In this study, the source signal of interest is the cardiovascular pulse wave that propagates throughout the body. For the real face from the first video, volumetric changes in the ROI of the facial blood vessels during the cardiac cycle modified the path length of the incident ambient light such that the subsequent changes in the amount of reflected light indicated the timing of the cardiac pulse events, while there were no changes in the amount of reflected light for the printed face on the A4 size paper. Therefore, from this feature of changes, according to the cardiovascular events from real human facial skin, we set some thresholds to recognize the real face from the printed face. By recording a video of the facial region with a mobile camera, the RGB color sensors pick up a mixture of the reflected signal. Each color sensor records a mixture of the original source signals with slightly different weights. To obtain the red, blue, and green weights for every frame, we summed all the pixel values separately in the ROI of each channel, resulting in 600 frame yields with r(t), g(t), and b(t), respectively. Next, three component signals were recovered by applying an enhancement technique to the RGB traces. This technique allowed for distinguishing between the real face and the printed face based on the resulting signals. Specific thresholds were set based on the cardiovascular events from real human facial skin, and these were compared to the RGB traces obtained from the printed face. Figure 3(a) shows face detection and the cropped ROI.

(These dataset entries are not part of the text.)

/-- The measured offset in steps, wrapped into half a PFD period of 256 × m × (1 + D / 2^48) steps and rounded; `m` is m × 2^48
and `dd` is D (R44, R66). -/
def wrapBuildout (m dd off : Int) : Int :=
  let p : Int := max 1 (256 * m * ((2 ^ 48 : Nat) + dd))
  let v := (off * (2 ^ 96 : Nat)) % p
  roundDiv (if 2 * v > p then v - p else v) (2 ^ 96)

/-- The core takes source `x` back after `HOLDOVER`, with the measured phase offset in steps (R66). -/
def Chip.resume (s : Chip) (d x : Nat) (off : Int) : Chip :=
  if (s.die d).retuneDue then s.acquire d x true
  else
    let m := (s.get (srcFb d x) : Int) + s.getI (RAMP_ACC_A d)
    let t := ((s.clockMark d).setI (SYN_BUILDOUT_OFFSET d) (wrapBuildout m (s.getI (SYN_DISC_D d)) off)).set (SYN_STATUS_REF_ACTIVE d) x
    let t := t.modCore d (fun r => { r with fine0 := s.get (SYN_DCO_FINE d), integ := 0, filt := 0, capped := false })
    let t := if x = (s.die d).lastSrc then t else t.raise (SYN_EVENTS_CHANGEOVER d)
    ((t.modDie d (fun r => { r with builtOut := true, lastSrc := x })).offBypass d).setSyn d synAcquire

/-- A changeover from the active source to `x`: one cycle of holdover, then the return (R65).  Without the detection of R59 it
freezes the present fine code. [log 102: DESIGN CHOICE] -/
def Chip.changeover (s : Chip) (d x : Nat) (off : Int) : Chip :=
  (s.enterHoldover d (s.get (SYN_DCO_FINE d))).resume d x off

/-- The first other enabled and qualified source when AUTO = 1 (R65). -/
def Chip.fallback (s : Chip) (d : Nat) : Option Nat :=
  if s.on (SYN_CTRL_AUTO d) then
    synSources.find? (fun x => x != s.get (SYN_STATUS_REF_ACTIVE d) && s.qualified d x)
  else none

def Chip.setQual (s : Chip) (d x : Nat) (b : Bool) : Chip :=
  let m := s.get (SYN_STATUS_QUALIFIED d)
  s.set (SYN_STATUS_QUALIFIED d) (if b then maskSet m x else maskClear m x)

/-- Consecutive good windows of REFA or REFB. -/
def Chip.qualRun (s : Chip) (d x : Nat) : Nat := if x = 0 then (s.die d).qualRunA else (s.die d).qualRunB

def Chip.setQualRun (s : Chip) (d x n : Nat) : Chip :=
  s.modDie d (fun r => if x = 0 then { r with qualRunA := n } else if x = 1 then { r with qualRunB := n } else r)

/-- Loss of reference (R59): the state that Table 2.4 gives, or a changeover where R65 makes one. -/
def Chip.refLost (s : Chip) (d : Nat) (off : Int) : Chip :=
  let x := s.get (SYN_STATUS_REF_ACTIVE d)
  if (s.syn d = synLocked ∨ s.syn d = synAcquire) ∧ x ≠ 3 then
    let t := ((s.setQual d x false).setQualRun d x 0).raiseF3 (SYN_EVENTS_REF_LOST d)
    if t.on (SYN_STATUS_HO_VALID d) then
      let o := t.fallback d
      let t := (t.toBypass d).enterHoldover d (s.holdMean d)
      match o with
      | some y => t.resume d y off
      | none => t
    else
      let t := ((t.toBypass d).setSyn d synStarting).set (SYN_STATUS_REF_ACTIVE d) 3
      ((t.set (SYN_STATUS_REALIGN d) 0).ckoBypass d false).tryStart d
  else s

/-- A source becomes qualified: a waiting core acquires or resumes (R65, R66). -/
def Chip.gainQual (s : Chip) (d x : Nat) (off : Int) : Chip :=
  let t := s.setQual d x true
  if t.syn d = synStarting then t.tryStart d
  else if t.syn d = synHoldover then
    match t.pickSource d with
    | some y => t.resume d y off
    | none => t
  else t

/-- A source loses qualification by a window outside its tolerance or by the XO's failure (R47, R65, R89); the active one leads to
a changeover whether or not SRC_EN still names it. -/
def Chip.loseQual (s : Chip) (d x : Nat) (off : Int) : Chip :=
  let t := (s.setQual d x false).setQualRun d x 0
  if maskBit (s.get (SYN_STATUS_QUALIFIED d)) x && t.get (SYN_STATUS_REF_ACTIVE d) == x
      && (t.syn d == synLocked || t.syn d == synAcquire) then
    match t.fallback d with
    | some y => t.changeover d y off
    | none => t
  else t

/-- The end of a 100 µs qualification window of REFA or REFB: deviation in ppm, none without edges (R47). -/
def Chip.qualWindow (s : Chip) (d x : Nat) (ppm : Option Nat) (off : Int) : Chip :=
  let coarse := !s.on (CLK_STATUS_BASE_SRC d)
  let s := s.setB (SYN_STATUS_QUAL_COARSE d) coarse
  let tol := if coarse then 20000 else s.get (SYN_REF_QUAL_TOL_PPM d)
  let good := match ppm with
    | some v => decide (v ≤ tol)
    | none => false
  if good then
    let n := min 255 (s.qualRun d x + 1)
    let s := s.setQualRun d x n
    if s.get (SYN_REF_QUAL_WINDOWS d) ≤ n ∧ !maskBit (s.get (SYN_STATUS_QUALIFIED d)) x then s.gainQual d x off
    else s
  else s.loseQual d x off

def execRefQualWindow (d : Fin 8) (x : Fin 2) (ppm : Option Nat) (off : Int) (s : State) :
    Host.Outcome State Fault Refusal :=
  s.act fun c => if c.runs d then c.qualWindow d x ppm off else c

/-- REVERT_S seconds of a qualified REF_SEL while another source is active (R65). -/
def Chip.revert (s : Chip) (d : Nat) (off : Int) : Chip :=
  let r := s.get (SYN_CTRL_REF_SEL d)
  if s.on (SYN_CTRL_REVERT d) ∧ s.qualified d r ∧ s.get (SYN_STATUS_REF_ACTIVE d) ≠ r
      ∧ s.get (SYN_STATUS_REF_ACTIVE d) ≠ 3 ∧ (s.syn d = synLocked ∨ s.syn d = synAcquire) then
    s.changeover d r off
  else s

/-- See [log 5: DESIGN CHOICE]. -/
def execRevertTimer (d : Fin 8) (off : Int) (s : State) : Host.Outcome State Fault Refusal :=
  s.act fun c => if c.runs d then c.revert d off else c

/-- The lock criterion is met (R57): `LOCKED`, clocks on `SYNTH_CLK`, and the die in service the first time (R297). A realign
begins here only, with the RETURN of this moment; one that a loss ends is not taken up again. [log 116: DESIGN CHOICE] -/
def Chip.lockDeclared (s : Chip) (d : Nat) : Chip :=
  if s.syn d = synAcquire then
    let t := (((s.setSyn d synLocked).offBypass d).ckoReturn d).modCore d (fun r => { r with capped := false })
    let t := if (s.die d).everLocked then t.raise (SYN_EVENTS_RELOCKED d) else t
    let t := if (s.die d).builtOut ∧ t.on (SYN_CTRL_RETURN d) ∧ t.get (SYN_BUILDOUT_OFFSET d) ≠ 0
      then t.set (SYN_STATUS_REALIGN d) 1 else t
    let t := t.modDie d (fun r => { r with everLocked := true, builtOut := false })
    if t.service d = svcStarting then t.setService d svcIn else t
  else s

/-- Loss of lock (R58). -/
def Chip.lockLost (s : Chip) (d : Nat) : Chip :=
  if s.syn d = synLocked then
    let t := (s.raiseF3 (SYN_EVENTS_LOCK_LOST d)).bump (SYN_LOSS_CNT_LOCK d)
    let t := (t.toBypass d).set (SYN_STATUS_REALIGN d) 0
    let e := band t.get d (t.get (SYN_DCO_BAND d))
    let t := (t.set (SYN_DCO_FINE d) (t.fineKept d (t.srcNow d) e (t.get (SYN_DCO_FINE d)) true)).modCore d
      (fun r => { r with capped := true })
    (t.setSyn d synAcquire).ckoBypass d true
  else s

/-- A 20 µs window of `HOLDOVER` (R64): `agree` when its frequency lies within ±100 ppm of that before the
loss; two in a row bring the clocks back. -/
def Chip.hoWindow (s : Chip) (d : Nat) (agree : Bool) : Chip :=
  if s.syn d = synHoldover ∧ s.bypassed d then
    if agree ∧ (s.die d).hoAgreed then (s.offBypass d).modDie d (fun r => { r with hoAgreed := false })
    else s.modDie d (fun r => { r with hoAgreed := agree })
  else s

def execHoldoverWindow (d : Fin 8) (agree : Bool) (s : State) : Host.Outcome State Fault Refusal :=
  s.act fun c => if c.runs d then c.hoWindow d agree else c

/-- No agreeing pair of windows within 1 ms (R64). -/
def Chip.hoTimeout (s : Chip) (d : Nat) : Chip :=
  if s.syn d = synHoldover ∧ s.bypassed d then s.raiseF1 d 0x12 else s

def execHoldoverClockTimeout (d : Fin 8) (s : State) : Host.Outcome State Fault Refusal :=
  s.act fun c => if c.runs d then c.hoTimeout d else c

/-- No `LOCKED` within RELOCK_TMO (R72). -/
def Chip.relockTimeout (s : Chip) (d : Nat) : Chip :=
  if s.syn d = synAcquire then (s.raise (SYN_EVENTS_RELOCK_TIMEOUT d)).raiseF1 d 0x11 else s

/-- See [log 5: DESIGN CHOICE]. -/
def execRelockTimeout (d : Fin 8) (s : State) : Host.Outcome State Fault Refusal :=
  s.act fun c => if c.runs d then c.relockTimeout d else c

Figure 3. (a) The region of interest (ROI) is automatically cropped after being detected; (b) The ROI decomposed into the RGB channels; (c) The raw RGB traces. An enhancement is applied on the RGB traces to recover; (d) Three component signals

There are three RGB channels from the decomposed ROI (Figure 3(b)), and (Figure 3(c)) shows a three component signals obtained from the RGB channels. Then, three component signals were recovered by an applied enhancement on the RGB traces (Figure 3(d)).

3. Detection Methodology

Postprocessing of both the videos for real faces and printed faces was performed using demo software written in MATLAB version 2017b (The MathWorks, Inc.). Specifically, we used MATLAB's Signal Processing Toolbox to process and analyze the video data. This toolbox provides a comprehensive set of algorithms and tools for signal processing and data analysis. An overview of the main steps in this method to obtain the blood pulse from the real face video is outlined in Figure 3, and both signals from both videos are analyzed to set some thresholds to distinguish between the real face and fake face.

First, an automated face detector was used to detect the face within the video frames and localize the measurement region of interest (ROI) for every video frame. In this work, we used the face detector and nose detector based on the Viola and Jones algorithm for object detection [19], the algorithm returns the x- and y-coordinates along with the height and width that yields a box around the face for each face detected in the first fame for the input videos. From this box, we crop the center of the box by nose detection as an ROI for the subsequent calculations stated in Figure 2. The same coordinates of the selected region (ROI) are used for the entire sequence of frames in the input video.

To avoid face detection errors, if the face was not detected in the first frame, the face box coordinates from the next frame were used. If more than one face was detected, then the method takes the face box coordinates that were the closest to the box from the next frame. Some thresholds are set from the calculations for the ROI of all the frames, and our demonstration software shows a green box around the face with the label “Real Face” if the face is real in the input video, and shows a red box around the face with the label “Fake face” if the face is a spoof printed face on paper in the second input video.

3.1 Cardiac pulse signal detection and enhancement

A sum over all the pixel weights for every RGB channel in the ROI for each frame yields three components, r(t), g(t) and b(t) for red, green and blue, respectively, from all the video frames. The observed changes in the component plotting are based on the cardiovascular change events, as stated in Figure 4(a) for the g(t) component; always, the g(t) component is the best component for a cardiac pulse rate measurement [15].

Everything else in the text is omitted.